/-- The pieces of a load-path read, in order. -/
def State.piecesRead (s : State) (tile : TileId) : List (Nat × Nat) → PathRes (List Byte)
  | [] => .ok s []
  | (a, n) :: r =>
    match s.pieceRead tile a n with
    | .wait s => .wait s
    | .fail s => .fail s
    | .ok s b =>
      match s.piecesRead tile r with
      | .wait s => .wait s
      | .fail s => .fail s
      | .ok s bs => .ok s (b ++ bs)

/-- A load-path read of n bytes at a (R94, R492, R486). A poisoned or unmapped read fails the stage that asked. -/
def State.pathRead (s : State) (tile : TileId) (a n : Nat) : PathRes (List Byte) :=
  if n = 0 then .ok s [] else s.piecesRead tile (pieces a n)

/-- Bytes written into cached tiles from address a, split at 64 KiB tiles. -/
def State.cachePut (s : State) (tile : TileId) (loan : Bool) (a : Nat) (bs : List Byte) : State :=
  (wordsOf 0x10000 a bs.length).foldl (fun s tag =>
    let lo := max a (tag * 0x10000)
    let hi := min (a + bs.length) (tag * 0x10000 + 0x10000)
    let s := s.cacheAlloc tile tag loan
    match (s.cox tile).cached tag with
    | none => s
    | some e =>
      let mask := (sectorsOf lo (hi - lo)).foldl (fun m x => m ||| 2 ^ (x / 4096 % 16)) 0
      s.setCox tile ((s.cox tile).putTile (e.put (lo % 0x10000) ((bs.drop (lo - a)).take (hi - lo)) mask mask))) s

/-- One piece of a store-path write. -/
def State.pieceWrite (s : State) (tile : TileId) (a : Nat) (bs : List Byte) : PathRes Unit :=
  match s.pathRoute tile a bs.length with
  | .unmapped => .fail s.unmapped
  | .lost => .fail s
  | .direct =>
    if !s.memUp a bs.length then .wait s
    else
    match s.locate a with
    | .tsram t o => .ok (s.tsramWriteProt t o bs) ()
    | _ => .ok (s.hbmStore a bs) ()
  | .cached loan =>
    let part := (sectorsOf a bs.length).filter (fun x => decide (x < a) || decide (a + bs.length < x + 4096))
    match s.fillSectors tile loan part with
    | .ready s => .ok (s.cachePut tile loan.isSome a bs) ()
    | .wait s => .wait s
    | .fail s => .fail s

/-- The pieces of a store-path write of bytes that start at address b, in order. -/
def State.piecesWrite (s : State) (tile : TileId) (b : Nat) (bs : List Byte) : List (Nat × Nat) → PathRes Unit
  | [] => .ok s ()
  | (a, n) :: r =>
    match s.pieceWrite tile a ((bs.drop (a - b)).take n) with
    | .wait s => .wait s
    | .fail s => .fail s
    | .ok s _ => s.piecesWrite tile b bs r

/-- A store-path write of bytes at a (R77, R492, R493). The address of another tile's window was refused at issue (R163). -/
def State.pathWrite (s : State) (tile : TileId) (a : Nat) (bs : List Byte) : PathRes Unit :=
  if bs.length = 0 then .ok s () else s.piecesWrite tile a bs (pieces a bs.length)

/-- Several path writes in order. -/
def State.pathWrites (s : State) (tile : TileId) : List (Nat × List Byte) → PathRes Unit
  | [] => .ok s ()
  | (a, bs) :: r =>
    match s.pathWrite tile a bs with
    | .ok s _ => s.pathWrites tile r
    | .wait s => .wait s
    | .fail s => .fail s

/-- R495: every dirty tile of a tile cache written back; dirty marks cleared. -/
def State.flushCache (s : State) (tile : TileId) : State :=
  let es := (s.cox tile).cache
  let s := es.foldl (fun s e => s.writeBack tile e) s
  s.setCox tile { s.cox tile with cache := (s.cox tile).cache.map (fun e => { e with dirty := 0 }) }

/-- R495: written back, then every entry invalidated. -/
def State.invalCache (s : State) (tile : TileId) : State :=
  let s := s.flushCache tile
  s.setCox tile { s.cox tile with cache := [] }

end Sys2Proof.Machine
end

* **Task statement**
In the listing above, find every line with the word "mask" and copy it out.

* **Answer box**
      let mask := (sectorsOf lo (hi - lo)).foldl (fun m x => m ||| 2 ^ (x / 4096 % 16)) 0
      s.setCox tile ((s.cox tile).putTile (e.put (lo % 0x10000) ((bs.drop (lo - a)).take (hi - lo)) mask mask))) s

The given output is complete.